→ **YOUR GOAL**:
Which lines in the data contain the word "takeInput"? Please copy each of them.

→ **Dataset entries**:
::::::::

/-- Settles O21: the flipped frame is not valid (`frameValid_flip`), and both operations refuse such a frame. -/
theorem flippedFrameIsRefused : Obligations.FlippedFrameIsRefused := by
  intro f k s hk hf
  have hflip := frameValid_flip hk (frameValid_iff_crcRight.mpr hf)
  exact ⟨refused_of_eq_raise (decFrameIn_of_not_frameValid Config.build hflip),
    refused_of_eq_raise (execTx_of_not_frameValid hflip)⟩

/-! ## A change of mode (R138) -/

/-- ENC_THROTTLE without error completes with the frame of the value in the current mode (R60). -/
theorem encThrottleIn_ok {P : Config.Build} {value : BitVec 16} {t : Bool} {s u : State}
    (h : encThrottleIn P value t s = .next u) (he : u.err = false) :
    u = s.complete ((mkFrame (payloadOfValue value) t s.mode).setWidth 32) := by
  rw [encThrottleIn] at h
  split at h <;> cases h
  · rfl
  · cases he

/-- ENC_COMMAND without error completes with the frame of the value in the current mode (R62). -/
theorem encCommandIn_ok {P : Config.Build} {value : BitVec 16} {t : Bool} {s u : State}
    (h : encCommandIn P value t s = .next u) (he : u.err = false) :
    u = s.complete ((mkFrame (payloadOfValue value) t s.mode).setWidth 32) := by
  rw [encCommandIn] at h
  split at h
  · cases h
    cases he
  · split at h <;> cases h
    · cases he
    · rfl

/-- CONFIG without error takes the new mode (R109). -/
theorem configIn_ok_mode {P : Config.Build} {r : Rate} {m : Mode} {a : Bool} {n : BitVec 8} {s t : State}
    (h : configIn P r m a n s = .next t) (he : t.err = false) : t.mode = m := by
  rw [configIn] at h
  split at h <;> cases h
  · cases he
  · rfl

/-- Settles O22: the encoder's frame is valid in the old mode, so not in the new one (`frameValid_mode_unique`). -/
theorem modeChangeInvalidatesFrame : Obligations.ModeChangeInvalidatesFrame := by
  intro i value t a n r m s u v hi hu hue hm hv hve
  have henc : u = s.complete ((mkFrame (payloadOfValue value) t s.mode).setWidth 32) := by
    obtain rfl | rfl := hi
    · exact encThrottleIn_ok hu hue
    · exact encCommandIn_ok hu hue
  have hresult : resultLow u.result = mkFrame (payloadOfValue value) t s.mode := by
    rw [henc, State.complete_result, resultLow_setWidth]
  have hmode : v.mode = m := configIn_ok_mode hv hve
  rw [hresult]
  refine refused_of_eq_raise (execTx_of_not_frameValid (Bool.eq_false_iff.mpr fun hvalid => hm ?_))
  rw [← hmode]
  exact frameValid_mode_unique hvalid (frameValid_mkFrame _ t s.mode)

end Sys2Proof.Machine
end

section
/-! PROOFS. The bounds of the driver's working state (R58, R86, R97, R106): every step keeps them. -/

namespace Sys2Proof.Machine

/-! ## Acceptance and the driver's working state (R85, R94) -/

/-- What an accepted operation makes of a state: it stays in IDLE, or starts TX on a valid frame or SWITCH in Bidirectional
mode, each with its count at 0. -/
theorem execIn_driverInv {P : Config.Build} (hP : P.Legal) {i : Instr} {s t : State} (h : execIn P i s = .next t) :
    t.DriverInv P := by
  obtain ⟨r, rfl⟩ | ⟨e, -, -, -, rfl⟩ | ⟨f, -, hv, rfl⟩ | ⟨-, hm, rfl⟩ | ⟨r, m, a, n, -, -, rfl⟩ | ⟨-, -, rfl⟩ |
    ⟨-, rfl⟩ := execIn_cases h
  case inr.inr.inl => exact State.driverInv_of_tx rfl (tbit_pos hP s.rate) hv
  case inr.inr.inr.inl => exact State.driverInv_of_switch rfl hP.tSwitch hm
  all_goals exact State.driverInv_of_idle P rfl
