-- ==== Sys2Proof/Machine/Sequencer.lean ====
section
/-!
DEFINITION. Machine/Sequencer.lean: one turn of the sequencer (30_encoding.md rules R91, R106; 60_exceptions.md rule R305), one
input (60_exceptions.md rule R311), and a packet placed for the next turn.
-/

namespace Sys2Proof.Machine

/-- One turn of the sequencer: idle it does nothing (log 22); else it decodes the packet SEQ holds, and either records the
decode's error and aborts (R303, R305 steps 1 to 4) or takes the operation's next step (R305 steps 5 to 7). -/
def sequencerTurn (s : State) : Host.Outcome State Fault Refusal :=
  match s.seq with
  | .idle => .next s
  | .exec p _ _ =>
    match decode s.build.variant p.bytes p.povf with
    | .error e => .next (s.raise e)
    | .ok i => exec i s

/-- One input, or the sequencer's turn where the schedule gives it (log 4). -/
def takeInput (s : State) (x : Input) : Host.Outcome State Fault Refusal :=
  match x with
  | .host a => hostAccess s a
  | .blockReset => .next s.blockReset
  | .turn => sequencerTurn s

/-- The next step: the next scheduled input, or the sequencer's turn when none is scheduled (log 4). -/
def advance (s : State) : Host.Outcome State Fault Refusal :=
  match s.inputs with
  | [] => sequencerTurn s
  | x :: rest => takeInput { s with inputs := rest } x

/-- The packet just accepted, and the sequencer's turn next (log 14). -/
def placePacket (s : State) (p : List Byte) : State :=
  State.accept { s with inputs := .turn :: s.inputs } ⟨p, false⟩

end Sys2Proof.Machine
end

::::::::

→ **RESPONSE BELOW**:
def takeInput (s : State) (x : Input) : Host.Outcome State Fault Refusal :=
  | x :: rest => takeInput { s with inputs := rest } x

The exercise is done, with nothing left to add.